Data under study Start Marker

-- ==== Sys2Proof/Tests/Slice0.lean ====
section
/-!
SUPPORT. Tests: ill-formed terms, words written out bit by bit, single items and events on small states, and for each
statement a state and operands that meet its hypotheses.
-/
set_option maxRecDepth 100000
set_option exponentiation.threshold 4096

namespace Sys2Proof.Tests
open Sys2Proof.Machine

/-! ## Ill-formed terms, one for each check (R77 step 8) -/

/-- Every one of the instructions is ill-formed. -/
def allIll (is : List Instr) : Bool := is.all fun i => !i.wf

-- an odd register of a pair (R137, R379) and an octet that does not start at a multiple of eight (R184)
theorem test_ill_pairs : allIll [.add128 1 2 4, .add128 2 1 4, .add128 2 4 1, .tmread 5, .tmreadRec 7, .tmset 9, .rand 3 5 1,
    .sdef 4 0, .scrldOctet 1 0 12, .scrstOctet 1 0 63] = true := by decide
-- a condition, a latency class, a status word, a length code and a horizon word out of range (R139, R176, R187, R321, R344, R352)
theorem test_ill_codes : allIll [.br 11 0, .br 15 4, .brC 11 0, .ldt 1 2 0 0, .sstat 1 3 0, .pld 1 2 3 7, .qstat 1 7, .qhoriz 1 6,
    .qhoriz 1 7] = true := by decide
-- a stream slot as a destination, a scalar field of 64, a mask field of 8 and an accumulator field of 8 (R214, R266)
theorem test_ill_roles : allIll [.vadd 64 1 2, .vmov 127 1, .vbcs 3 64, .vins 3 64 1, .vins 3 1 64, .vext 64 1 1, .vceq 8 1 2, .mkAnd 1 8 2,
    .mkOr 1 2 8, .mkSet 8 1, .vfmuls 3 1 64, .rotr 64 1 1, .redrFadd 64 1, .redcMinN 64 1, .rcpa 64 1, .vld 64 1 1, .vst 3 64 1,
    .vgath 3 64 1, .vamoAdd 64 1 1, .mma 8 64 1, .mmac 1 64 64, .mloadb 64 64, .mcsum 64 1, .mseed 1 64 1, .mzero 8, .mdrain 8 1 1,
    .mspill 1 64, .mfill 9 1, .mstat 64, .mchk 64, .draw 64, .drawW 64] = true := by decide
-- type codes that no lane holds, and a part outside the layouts (R223)
theorem test_ill_cvt : allIll [.cvt 1 2 8 0 0, .cvt 1 2 0 0 12, .cvt 1 2 0 1 0, .cvt 1 2 1 2 0, .cvt 1 2 0 4 2, .cvt 64 2 0 0 1] = true := by decide
-- the last values in range
theorem test_well_formed : ([.add128 62 2 4, .br 10 0, .ldt 1 2 7 0, .sstat 1 2 0, .pld 1 2 3 6, .qstat 1 6, .qhoriz 1 5, .vadd 63 127 127,
    .mkAnd 7 7 7, .vbcs 63 63, .mma 7 127 63, .cvt 1 2 0 1 1, .cvt 63 127 4 7 0, .sdef 56 15] : List Instr).all (·.wf) = true := by decide

/-! ## Words, bit by bit from the layouts (R70, R73, R76) -/

/-- The decoder reads the word as the instruction, on a strand. -/
def reads (x : StrandId) (w : BitVec 32) (i : Instr) : Prop := decode x (.wide w) = .ok i
/-- The same of a compact word. -/
def readsC (x : StrandId) (h : BitVec 16) (i : Instr) : Prop := decode x (.compact h) = .ok i

-- format A: bit 31, major[30:26], d[25:20], a[19:14], b[13:8], fn[7:0]
theorem test_word_add : reads .K 0b1_00000_000111_001000_001001_00000_000#32 (.add 7 8 9) := rfl
theorem test_word_rem_unsigned : reads .K 0b1_00000_000001_000010_000011_00101_001#32 (.remN 1 2 3) := rfl
theorem test_word_vadd_slot : reads .V 0b1_01110_0000011_1000001_0000010_00000#32 (.vadd 3 65 2) := rfl
theorem test_word_dot4 : reads .V 0xB818105A#32 (.dot4S 3 1 2) := rfl
theorem test_word_qreq : reads .K 0xE8400008#32 (.qreq 4 1) := rfl
theorem test_word_tlbinv : reads .K 0xEC008300#32 (.tlbinv 2 3) := rfl
theorem test_word_swgstat_hit : reads .K 0xEC50803A#32 (.swgstatHit 5 2) := rfl
-- compact: bit 15 clear, op[14:10], d[9:5], b[4:0]
theorem test_word_compact_add : readsC .K 0b0_00010_00111_01000#16 (.addC 7 8) := rfl
theorem test_word_compact_nop : readsC .A 0#16 .nopC := rfl
-- one word for two forms, told apart by the strand (R190)
theorem test_word_ring_push : reads .A 0xB0000002#32 (.ringPushA 0 0 0 0) ∧ reads .V 0xB0000002#32 (.ringPushV 0 0 0) := ⟨rfl, rfl⟩

-- a word of each other major, its fields in the places the tables of the families give them
theorem test_words_scalar : reads .K 0b1_00001_000011_000101_0000_0000000111#32 (.addImm 3 5 7) ∧ reads .K 0b1_00010_000011_00000000000000000101#32 (.limm 3 5) ∧
    reads .K 0b1_00011_0011_0000000000000000000101#32 (.br 3 5) ∧ reads .K 0b1_00100_0000_0000000000000000000011#32 (.jmp 3) ∧
    reads .K 0b1_00101_000000_000000000011_00010_000#32 (.bkpt 3) ∧ reads .K 0b1_00110_0000000_0000000000000011_000#32 (.pause 3) ∧
    reads .K 0b1_00111_00000000000000000000_011_000#32 (.cadv 3) := ⟨rfl, rfl, rfl, rfl, rfl, rfl, rfl⟩
theorem test_words_address : reads .A 0b1_01000_000011_000101_0000_0000000111#32 (.ldB 3 5 7) ∧ reads .A 0b1_01001_000011_000101_0000_0000000111#32 (.stB 3 5 7) ∧
    reads .A 0b1_01010_000011_000101_000111_0000000_1#32 (.amoAdd 3 5 7 1) ∧ reads .A 0b1_01011_001000_0000000000000_0101_000#32 (.sdef 8 5) ∧
    reads .A 0b1_01100_0011_0000000101_000000000_000#32 (.ringAdvC 3 5) ∧ reads .A 0b1_01101_000011_000101_00000000000_000#32 (.tlook 3 5) :=
  ⟨rfl, rfl, rfl, rfl, rfl, rfl⟩
theorem test_words_vector : reads .V 0b1_01111_0000011_0000101_0000111_00000#32 (.vfadd 3 5 7) ∧ reads .V 0b1_10000_0000011_0000101_0000111_00000#32 (.rotr 3 5 7) ∧
    reads .V 0b1_10001_0000011_0000101_0111_001_0_1011#32 (.cvt 3 5 7 1 11) ∧ reads .V 0b1_10010_0000011_0000101_0000000_00000#32 (.rcpa 3 5) ∧
    reads .V 0b1_10011_0000011_0000101_0000111_00000#32 (.vld 3 5 7) ∧ reads .K 0b1_10100_000011_00000000000000101_000#32 (.rowMax 3 5) :=
  ⟨rfl, rfl, rfl, rfl, rfl, rfl⟩
theorem test_words_matrix : reads .M 0b1_10101_0000011_1000101_0000111_00000#32 (.mma 3 69 7) ∧ reads .M 0b1_10110_0000000_1000011_0000101_00000#32 (.mloadb 67 5) ∧
    reads .M 0b1_10111_0000011_0000000_0000000_00000#32 (.mzero 3) := ⟨rfl, rfl, rfl⟩
theorem test_words_units : reads .K 0b1_11000_000011_00000000000_000101_000#32 (.cpgo 3 5) ∧ reads .K 0b1_11001_000011_000101_000111_00000_000#32 (.popen 3 5 7) ∧
    reads .K 0b1_11010_000011_00000000000000_101_000#32 (.qreq 3 5) := ⟨rfl, rfl, rfl⟩
-- a reserved bit that is one, a reserved major and a reserved compact opcode (R73, R74, R76)
theorem test_words_refused : decode .K (.wide 0x80720902) = .error .illegalEncoding ∧ decode .K (.wide 0xF8000000) = .error .reservedSpace ∧
    decode .K (.compact 0x7800) = .error .reservedSpace := ⟨rfl, rfl, rfl⟩

/-! ## Small states -/

/-- Strand `x` issues below the known horizon, in a nest of three dimensions at quench level 1, all else as at reset. -/
def base (x : StrandId) : State :=
  (({ State.reset with cur := x }.onSys fun y => { y with nest := 3, qlvl := 1 }).onQu fun q => { q with hk := 1 }).onStrand x
    fun t => { t with run := .running }

/-- The first byte of the own scratchpad (R156, R171). -/
def own : BitVec 64 := 0x8000000040000000

/-- K at S. -/
def atS : State := (base .K).onSys fun y => { y with levelS := true }

theorem issues_base (x : StrandId) : (base x).issues x := by cases x <;> exact ⟨rfl, rfl, rfl, rfl⟩
theorem issues_atS : atS.issues .K := ⟨rfl, rfl, rfl, rfl⟩
theorem issues_putReg {s : State} {x : StrandId} (h : s.issues x) (r : BitVec 6) (v : BitVec 64) : (s.putReg x r v).issues x := by
  obtain ⟨h1, h2, h3, h4⟩ := h
  unfold State.issues State.putReg
  split
  · exact ⟨h1, h2, h3, h4⟩
  · split
    · exact ⟨h1, h2, h3, h4⟩
    · refine ⟨h1, h2, ?_, ?_⟩
      · cases x <;> exact h3
      · cases x <;> exact h4

/-- The state after an item, for the tests of single items. -/
def nextOf (i : Instr) (s : State) : State := match exec i s with | .next t => t | _ => s

/-! ## Single items: results worked out by hand from the rules -/

-- R136: the sum wraps
theorem test_add_wraps : (nextOf (.add 3 1 2) (((base .K).putReg .K 1 0xFFFFFFFFFFFFFFFF).putReg .K 2 2)).reg .K 3 = 1 := by decide
-- R132: s0 reads zero
theorem test_s0 : (nextOf (.addImm 0 0 5) (base .K)).reg .K 0 = 0 := by decide
-- R136: the high half of (-1) * (-1) is 0 signed, 2^64 - 2 unsigned
theorem test_mulh : (nextOf (.mulhI 3 1 1) ((base .K).putReg .K 1 0xFFFFFFFFFFFFFFFF)).reg .K 3 = 0 ∧
    (nextOf (.mulhN 3 1 1) ((base .K).putReg .K 1 0xFFFFFFFFFFFFFFFF)).reg .K 3 = 0xFFFFFFFFFFFFFFFE := by decide
-- R137: -7 / 2 = -3, remainder -1
theorem test_div : (nextOf (.divI 3 1 2) (((base .K).putReg .K 1 (BitVec.ofInt 64 (-7))).putReg .K 2 2)).reg .K 3 = BitVec.ofInt 64 (-3) ∧
    (nextOf (.remI 3 1 2) (((base .K).putReg .K 1 (BitVec.ofInt 64 (-7))).putReg .K 2 2)).reg .K 3 = BitVec.ofInt 64 (-1) := by decide
-- R137: a zero divisor is DIVIDE_ZERO
theorem test_div_zero : (nextOf (.divN 3 1 2) (base .K)).last = .trapped 0x0C 0 0 := by decide
-- R137: ADD128 carries from the low half into the high one
theorem test_add128 : (nextOf (.add128 6 2 4) (((base .K).putReg .K 2 0xFFFFFFFFFFFFFFFF).putReg .K 4 1)).reg .K 7 = 1 := by decide
-- R137, R139: 1 against -1 is neither EQ nor LT but LTU
theorem test_cmp : ((nextOf (.cmp 3 1 2) (((base .K).putReg .K 1 1).putReg .K 2 0xFFFFFFFFFFFFFFFF)).strand .K).cc = 4 := by decide
-- R136: a count of 65 shifts by one, ROT rotates right
theorem test_shift : (nextOf (.shl 3 1 2) (((base .K).putReg .K 1 3).putReg .K 2 65)).reg .K 3 = 6 ∧
    (nextOf (.rotImm 3 1 1) ((base .K).putReg .K 1 3)).reg .K 3 = 0x8000000000000001 := by decide
-- R136: CLZ of 1 is 63 and of 0 is 64
theorem test_clz : (nextOf (.clz 3 1) ((base .K).putReg .K 1 1)).reg .K 3 = 63 ∧ (nextOf (.clz 3 1) (base .K)).reg .K 3 = 64 := by decide
-- R153, R16: an advance zeroes the inner dimensions
theorem test_cadv : ((nextOf (.cadv 1) ((base .K).onStrand .K fun t => { t with coord := ⟨4, 5, 6, 0, 0, 0⟩ })).strand .K).coord =
    ⟨4, 6, 0, 0, 0, 0⟩ := by decide
-- R144: TRAP at T is SOFT_TRAP with its code, at S HYPERCALL
theorem test_trap : (nextOf (.trap 9) (base .A)).last = .trapped 0x0A 9 0 ∧ (nextOf (.trap 9) atS).last = .trapped 0x3E 9 0 := by decide
-- R115, R146: k.nest holds D; a system register that is not defined is SYSREG_ACCESS
theorem test_sysrd : (nextOf (.sysrd 3 0x001) (base .K)).reg .K 3 = 3 ∧ (nextOf (.sysrd 3 0x3FF) (base .K)).last = .trapped 0x0F 0 0 := by decide
-- R1, R179, R174: a word stored to scratchpad is read back byte by byte, the low byte first
theorem test_store_load : (nextOf (.ldB 3 1 1) (nextOf (.stW 2 1 0) (((base .A).putReg .A 1 own).putReg .A 2 0x8081))).reg .A 3 =
    0xFFFFFFFFFFFFFF80 := by decide
-- R180: AMO.ADD gives the old word
theorem test_amo : (nextOf (.amoAdd 3 1 2 0) (nextOf (.stW 2 1 0) (((base .A).putReg .A 1 own).putReg .A 2 7))).reg .A 3 = 7 := by decide
-- R166, R196: an entry that is not there reads as a one in bit 63
theorem test_tlook : (nextOf (.tlook 3 1) (base .A)).reg .A 3 = 0x8000000000000000 := by decide
-- R79: one and two, and a sum that rounds to even; R84: the greatest T8 value
theorem test_f32 : (f32Add 0x3F800000 0x40000000).1 = 0x40400000 ∧ (f32Add 0x4B800000 0x3F800000).1 = 0x4B800000 ∧
    (f32Mul 0x3FC00000 0x40000000).1 = 0x40400000 ∧ f32Div 0x3F800000 0 = (0x7F800000, 2) := by decide
-- R227: the approximation of 1/3 has twelve significant bits
theorem test_rcpa : f32Rcpa 0x40400000 = (0x3EAAB000, 0x10) := by decide
-- R344: QSTAT 6 of an idle unit is zero; QARM.CLR disarms
theorem test_qstat : (nextOf (.qstat 3 6) (base .K)).reg .K 3 = 0 ∧ (nextOf .qarmClr (base .K)).core.qu.armed = none := by decide
-- R378: a privileged item at T is PRIVILEGED, on another strand WRONG_STRAND
theorem test_privileged : (nextOf .tlbsync (base .K)).last = .trapped 0x06 0 0 ∧ (nextOf .tlbsync (base .A)).last = .trapped 0x03 0 0 ∧
    (nextOf .tlbsync atS).last = .retired := by decide
-- log 6: the first step runs a placed word, and right after reset a step only passes the turn
theorem test_step_runs_placed_word : (match step (State.reset.withFetchWord 32 0x80000000) with
    | .next t => decide (t.last = .retired ∧ t.core.k.pc = 4) | _ => false) = true := by decide
theorem test_reset_idles : (match step State.reset with
    | .next t => decide (t.core.k.run = .noTask ∧ t.turn = 1) | _ => false) = true := by decide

Data under study End Marker

▶ **Work task**
All lines in the data above from the one with "theorem test_cmp : ((nextOf" through the one with "-- R136: a count" must be repeated exactly, and no others.

▶ **Exercise output**
theorem test_cmp : ((nextOf (.cmp 3 1 2) (((base .K).putReg .K 1 1).putReg .K 2 0xFFFFFFFFFFFFFFFF)).strand .K).cc = 4 := by decide
-- R136: a count of 65 shifts by one, ROT rotates right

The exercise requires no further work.